Das Kimono ist ein traditionelles und formelles Kleidungsstück. Und der Yukata ist eine angenehm zu tragende Freizeitkleidung aus Baumwolle. Sie werden nach einem Bad oder an einem heißen Sommertag verwendet. Der Kimono besteht aus Seide und ist daher sehr teuer. Biene Teezeremonien, Beerdigungen und andere formelle Anlässe sie getragen werden. Alte Leute tragen sie besonders gerne im Alltag. Kimonos unterscheiden sich für Männer und Frauen in Farbe, Stil und Anlass. An das Tragen eines Kimonos sind wichtige Bedingungen geknüpft. Sie können Informationen über den Träger preisgeben, wie Alter und Familienstand.

Geishas tragen immer einen Kimono. Die Anfänger-Geisha muss arbeiten, nur um ihre Garderobe zu erweitern. Im Laufe ihrer Karriere müssen sie daher viel Geld ausgeben, um ihre Kleidung zu kaufen.

Die Geisha trägt die Schleife im Gürtel, Obi, auf dem Rücken. Aufgrund der Schwierigkeiten beim Binden brauchen die Mädchen und Frauen oft Hilfe beim Anziehen. Der gemeine Japaner besitzt zwei verschiedene Kimonos: einen für die Wintermonate und einen für die Sommermonate. Eine Geisha sollte jede Saison einen anderen Kimono tragen und für jeden Anlass auch einen anderen. Jeder Kimono ist ein Kunstwerk und wird nicht getragen, wenn er nicht perfekt ist. Sie sind auch alle einzigartig und werden oft nicht mehr als fünf oder sechs Mal getragen. Das Tragen eines Kimonos erfordert auch eine spezielle Frisur, Schuhe, Socken und Handtaschen.

danna

Dannas sind Gönner für die Geishas. Von diesen Herren erhalten sie im Laufe der Zeit vor allem finanzielle Unterstützung. Es ist möglich, den Danna zu heiraten und dann endet die Geisha-Karriere. Allerdings erwerben nicht alle Geishas einen Danna. Top-Level-Geishas brauchen keine finanzielle Unterstützung und können sich sehr gut um ihre eigenen Geschäfte kümmern. Übrigens können Geishas einfach heiraten; sie arbeiten dann weiter als Geisha.

Literatur über Geishas

  • Arthur Golden, Tagebuch einer Geisha.
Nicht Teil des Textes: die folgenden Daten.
-- ==== Sys2Proof/Machine/IntOps.lean ====
section
/-! DEFINITION. The integer and address instructions, majors 0x00-0x0F (R152-R159, R174). -/

namespace Sys2Proof.Machine

/-- R152: D := trunc(A + B, 32). -/
def execAdd (c : Bool) (g : BitVec 4) (d : BitVec 6) (a : BitVec 6) (b : BitVec 6) (s : State) : Result :=
  .next (s.word2 (.add c g d a b) d fun x y => x + y)

/-- R152: D := trunc(A − B, 32). -/
def execSub (c : Bool) (g : BitVec 4) (d : BitVec 6) (a : BitVec 6) (b : BitVec 6) (s : State) : Result :=
  .next (s.word2 (.sub c g d a b) d fun x y => x - y)

/-- R152: D := trunc(A × B, 32). -/
def execMul (c : Bool) (g : BitVec 4) (d : BitVec 6) (a : BitVec 6) (b : BitVec 6) (s : State) : Result :=
  .next (s.word2 (.mul c g d a b) d fun x y => x * y)

/-- R152: the high half of the signed product. -/
def execMulhs (c : Bool) (g : BitVec 4) (d : BitVec 6) (a : BitVec 6) (b : BitVec 6) (s : State) : Result :=
  .next (s.word2 (.mulhs c g d a b) d fun x y => mulHighS x y)

/-- R152: the high half of the unsigned product. -/
def execMulhu (c : Bool) (g : BitVec 4) (d : BitVec 6) (a : BitVec 6) (b : BitVec 6) (s : State) : Result :=
  .next (s.word2 (.mulhu c g d a b) d fun x y => mulHighU x y)

/-- R152: the smaller signed operand. -/
def execMins (c : Bool) (g : BitVec 4) (d : BitVec 6) (a : BitVec 6) (b : BitVec 6) (s : State) : Result :=
  .next (s.word2 (.mins c g d a b) d fun x y => minS x y)

/-- R152: the larger signed operand. -/
def execMaxs (c : Bool) (g : BitVec 4) (d : BitVec 6) (a : BitVec 6) (b : BitVec 6) (s : State) : Result :=
  .next (s.word2 (.maxs c g d a b) d fun x y => maxS x y)

/-- R152: the saturating signed sum. -/
def execAdds (c : Bool) (g : BitVec 4) (d : BitVec 6) (a : BitVec 6) (b : BitVec 6) (s : State) : Result :=
  .next (s.word2 (.adds c g d a b) d fun x y => addSat x y)

/-- R153. -/
def execAnd (c : Bool) (g : BitVec 4) (d : BitVec 6) (a : BitVec 6) (b : BitVec 6) (s : State) : Result :=
  .next (s.word2 (.and c g d a b) d fun x y => x &&& y)

/-- R153. -/
def execOr (c : Bool) (g : BitVec 4) (d : BitVec 6) (a : BitVec 6) (b : BitVec 6) (s : State) : Result :=
  .next (s.word2 (.or c g d a b) d fun x y => x ||| y)

/-- R153. -/
def execXor (c : Bool) (g : BitVec 4) (d : BitVec 6) (a : BitVec 6) (b : BitVec 6) (s : State) : Result :=
  .next (s.word2 (.xor c g d a b) d fun x y => x ^^^ y)

/-- R153: A and not B. -/
def execAndn (c : Bool) (g : BitVec 4) (d : BitVec 6) (a : BitVec 6) (b : BitVec 6) (s : State) : Result :=
  .next (s.word2 (.andn c g d a b) d fun x y => x &&& ~~~y)

/-- R153: A or not B. -/
def execOrn (c : Bool) (g : BitVec 4) (d : BitVec 6) (a : BitVec 6) (b : BitVec 6) (s : State) : Result :=
  .next (s.word2 (.orn c g d a b) d fun x y => x ||| ~~~y)

/-- R153. -/
def execXnor (c : Bool) (g : BitVec 4) (d : BitVec 6) (a : BitVec 6) (b : BitVec 6) (s : State) : Result :=
  .next (s.word2 (.xnor c g d a b) d fun x y => ~~~(x ^^^ y))

/-- R153. -/
def execMinu (c : Bool) (g : BitVec 4) (d : BitVec 6) (a : BitVec 6) (b : BitVec 6) (s : State) : Result :=
  .next (s.word2 (.minu c g d a b) d fun x y => minU x y)

/-- R153. -/
def execMaxu (c : Bool) (g : BitVec 4) (d : BitVec 6) (a : BitVec 6) (b : BitVec 6) (s : State) : Result :=
  .next (s.word2 (.maxu c g d a b) d fun x y => maxU x y)

/-- R154: a shift of 32 or more gives 0. -/
def execShl (c : Bool) (g : BitVec 4) (d : BitVec 6) (a : BitVec 6) (b : BitVec 6) (s : State) : Result :=
  .next (s.word2 (.shl c g d a b) d fun x y => shlWord x y)

/-- R154: a shift of 32 or more gives 0. -/
def execShr (c : Bool) (g : BitVec 4) (d : BitVec 6) (a : BitVec 6) (b : BitVec 6) (s : State) : Result :=
  .next (s.word2 (.shr c g d a b) d fun x y => shrWord x y)

/-- R154: a shift of 32 or more gives the sign. -/
def execSar (c : Bool) (g : BitVec 4) (d : BitVec 6) (a : BitVec 6) (b : BitVec 6) (s : State) : Result :=
  .next (s.word2 (.sar c g d a b) d fun x y => sarWord x y)

/-- R154. -/
def execRol (c : Bool) (g : BitVec 4) (d : BitVec 6) (a : BitVec 6) (b : BitVec 6) (s : State) : Result :=
  .next (s.word2 (.rol c g d a b) d fun x y => rolWord x y)

/-- R154. -/
def execRor (c : Bool) (g : BitVec 4) (d : BitVec 6) (a : BitVec 6) (b : BitVec 6) (s : State) : Result :=
  .next (s.word2 (.ror c g d a b) d fun x y => rorWord x y)

/-- R154. -/
def execClz (c : Bool) (g : BitVec 4) (d : BitVec 6) (a : BitVec 6) (s : State) : Result :=
  .next (s.word1 (.clz c g d a) d fun x => clzWord x)

/-- R154. -/
def execPopc (c : Bool) (g : BitVec 4) (d : BitVec 6) (a : BitVec 6) (s : State) : Result :=
  .next (s.word1 (.popc c g d a) d fun x => popcWord x)

/-- R154. -/
def execBrev (c : Bool) (g : BitVec 4) (d : BitVec 6) (a : BitVec 6) (s : State) : Result :=
  .next (s.word1 (.brev c g d a) d fun x => brevWord x)

/-- R155: p[D] := A = B. -/
def execCmpEq (c : Bool) (g : BitVec 4) (d : BitVec 3) (a : BitVec 6) (b : BitVec 6) (s : State) : Result :=
  .next (s.wordP (.cmpEq c g d a b) d fun x y => decide (x = y))

/-- R155: p[D] := A ≠ B. -/
def execCmpNe (c : Bool) (g : BitVec 4) (d : BitVec 3) (a : BitVec 6) (b : BitVec 6) (s : State) : Result :=
  .next (s.wordP (.cmpNe c g d a b) d fun x y => decide (x ≠ y))

/-- R155: p[D] := sA < sB. -/
def execCmpLt (c : Bool) (g : BitVec 4) (d : BitVec 3) (a : BitVec 6) (b : BitVec 6) (s : State) : Result :=
  .next (s.wordP (.cmpLt c g d a b) d fun x y => decide (x.toInt < y.toInt))

/-- R155: p[D] := sA ≤ sB. -/
def execCmpLe (c : Bool) (g : BitVec 4) (d : BitVec 3) (a : BitVec 6) (b : BitVec 6) (s : State) : Result :=
  .next (s.wordP (.cmpLe c g d a b) d fun x y => decide (x.toInt ≤ y.toInt))

/-- R155: p[D] := uA < uB. -/
def execCmpLtu (c : Bool) (g : BitVec 4) (d : BitVec 3) (a : BitVec 6) (b : BitVec 6) (s : State) : Result :=
  .next (s.wordP (.cmpLtu c g d a b) d fun x y => decide (x.toNat < y.toNat))

/-- R155: p[D] := uA ≤ uB. -/
def execCmpLeu (c : Bool) (g : BitVec 4) (d : BitVec 3) (a : BitVec 6) (b : BitVec 6) (s : State) : Result :=
  .next (s.wordP (.cmpLeu c g d a b) d fun x y => decide (x.toNat ≤ y.toNat))

/-- R155: p[D] := (A and B) ≠ 0. -/
def execCmpTst (c : Bool) (g : BitVec 4) (d : BitVec 3) (a : BitVec 6) (b : BitVec 6) (s : State) : Result :=
  .next (s.wordP (.cmpTst c g d a b) d fun x y => decide (x &&& y ≠ 0))

/-- R156. -/
def execAddi (c : Bool) (g : BitVec 4) (d : BitVec 6) (a : BitVec 6) (i : BitVec 9) (s : State) : Result :=
  .next (s.word1 (.addi c g d a i) d fun x => x + imm9 i)

/-- R156. -/
def execAndi (c : Bool) (g : BitVec 4) (d : BitVec 6) (a : BitVec 6) (i : BitVec 9) (s : State) : Result :=
  .next (s.word1 (.andi c g d a i) d fun x => x &&& imm9 i)

/-- R156. -/
def execOri (c : Bool) (g : BitVec 4) (d : BitVec 6) (a : BitVec 6) (i : BitVec 9) (s : State) : Result :=
  .next (s.word1 (.ori c g d a i) d fun x => x ||| imm9 i)

/-- R156. -/
def execXori (c : Bool) (g : BitVec 4) (d : BitVec 6) (a : BitVec 6) (i : BitVec 9) (s : State) : Result :=
  .next (s.word1 (.xori c g d a i) d fun x => x ^^^ imm9 i)

/-- R156. -/
def execShli (c : Bool) (g : BitVec 4) (d : BitVec 6) (a : BitVec 6) (i : BitVec 5) (s : State) : Result :=
  .next (s.word1 (.shli c g d a i) d fun x => shlWord x (amount5 i))

/-- R156. -/
def execShri (c : Bool) (g : BitVec 4) (d : BitVec 6) (a : BitVec 6) (i : BitVec 5) (s : State) : Result :=
  .next (s.word1 (.shri c g d a i) d fun x => shrWord x (amount5 i))

/-- R156. -/
def execSari (c : Bool) (g : BitVec 4) (d : BitVec 6) (a : BitVec 6) (i : BitVec 5) (s : State) : Result :=
  .next (s.word1 (.sari c g d a i) d fun x => sarWord x (amount5 i))

/-- R157: D := sext(IMM15, 15). -/
def execMovi (c : Bool) (g : BitVec 4) (d : BitVec 6) (i : BitVec 15) (s : State) : Result :=
  .next (s.laneWord (.movi c g d i) fun _ _ _ => writeOne d.toNat (i.signExtend 32))

/-- R157: D := trunc((D << 15) + zext(IMM15), 32). -/
def execMovsh (c : Bool) (g : BitVec 4) (d : BitVec 6) (i : BitVec 15) (s : State) : Result :=
  .next (s.word1 (.movsh c g d i) d fun x => (x <<< 15) + i.setWidth 32)

/-- R158. -/
def execAdd64 (c : Bool) (g : BitVec 4) (d : BitVec 6) (a : BitVec 6) (b : BitVec 6) (s : State) : Result :=
  .next (s.word64 (.add64 c g d a b) d fun x y => x + y)

/-- R158. -/
def execSub64 (c : Bool) (g : BitVec 4) (d : BitVec 6) (a : BitVec 6) (b : BitVec 6) (s : State) : Result :=
  .next (s.word64 (.sub64 c g d a b) d fun x y => x - y)

/-- R158. -/
def execMul64 (c : Bool) (g : BitVec 4) (d : BitVec 6) (a : BitVec 6) (b : BitVec 6) (s : State) : Result :=
  .next (s.word64 (.mul64 c g d a b) d fun x y => x * y)

/-- R158. -/
def execAddsx64 (c : Bool) (g : BitVec 4) (d : BitVec 6) (a : BitVec 6) (b : BitVec 6) (s : State) : Result :=
  .next (s.word64g (.addsx64 c g d a b) d fun x y => x + y.signExtend 64)

/-- R158. -/
def execAddzx64 (c : Bool) (g : BitVec 4) (d : BitVec 6) (a : BitVec 6) (b : BitVec 6) (s : State) : Result :=
  .next (s.word64g (.addzx64 c g d a b) d fun x y => x + y.setWidth 64)

/-- R158. -/
def execShl64 (c : Bool) (g : BitVec 4) (d : BitVec 6) (a : BitVec 6) (b : BitVec 6) (s : State) : Result :=
  .next (s.word64g (.shl64 c g d a b) d fun x y => shl64Val x y)

/-- R158. -/
def execShr64 (c : Bool) (g : BitVec 4) (d : BitVec 6) (a : BitVec 6) (b : BitVec 6) (s : State) : Result :=
  .next (s.word64g (.shr64 c g d a b) d fun x y => shr64Val x y)

/-- R158. -/
def execSar64 (c : Bool) (g : BitVec 4) (d : BitVec 6) (a : BitVec 6) (b : BitVec 6) (s : State) : Result :=
  .next (s.word64g (.sar64 c g d a b) d fun x y => sar64Val x y)

/-- R159: D64 := packet address of this word + 12 × sext(IMM15, 15). -/
def execAdr (c : Bool) (g : BitVec 4) (d : BitVec 6) (i : BitVec 15) (s : State) : Result :=
  .next (s.runWord (.adr c g d i) fun s r lanes =>
    s.eachLane r lanes [] fun _ _ _ => writePair d.toNat (BitVec.ofNat 64 (packetRel r.pc.toNat i.toInt 64)))

/-- R174: does nothing; the guard is ignored. -/
def execNop (c : Bool) (g : BitVec 4) (s : State) : Result := .next (s.runWord (.nop c g) fun s _ _ => s)

/-- R174: the run's ageing counter is 0, and for the next 16 issue cycles other ready runs go first. -/
def execYield (c : Bool) (g : BitVec 4) (s : State) : Result :=
  .next (s.runWord (.yield c g) fun s r _ =>
    s.mapLanes r.core r.fg r.lanes fun _ t => { t with age := 0, yielded := 16 })

end Sys2Proof.Machine
end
In diesem Buch erzählt Golden die Geschichte der fiktiven Geisha Sayuri. Es ist eine unterhaltsame Geschichte, aber Tatsache und Fiktion werden oft verwechselt. Es ist daher ratsam, dieses Buch mit Vorsicht zu genießen, denn Golden hat den Lebensstil der Geishas mit dem der Prostituierten vermischt.

  • Iwasaki Mineko, Mein Leben als Geisha.

Dieses Buch ist eine Antwort auf Arthur Goldens Buch. Die Top-Geisha Iwasaki Mineko erzählt, wie ihr Leben als Geisha war.

  • Lesley Downer, Geisha, Die geheime Geschichte.

Das Buch bietet einen aufschlussreichen Einblick in den sorgfältig abgeschirmten Teil der japanischen Gesellschaft. Bei dieser persönlichen Suche entdeckt Downer Schritt für Schritt die wahre Geschichte hinter der wunderbaren Welt der japanischen Geisha.

  • Lisa Dalby, Geisha

Um verlässliche Informationen über Geishas zu erhalten und den Mythos zu entmystifizieren, wurde Liza Dalby selbst zur Geisha. Sie kann diese Welt auch gut beschreiben, indem sie Interviews mit (Ex-)Geishas und Besitzern von Geisha-Häusern (okiya) führt.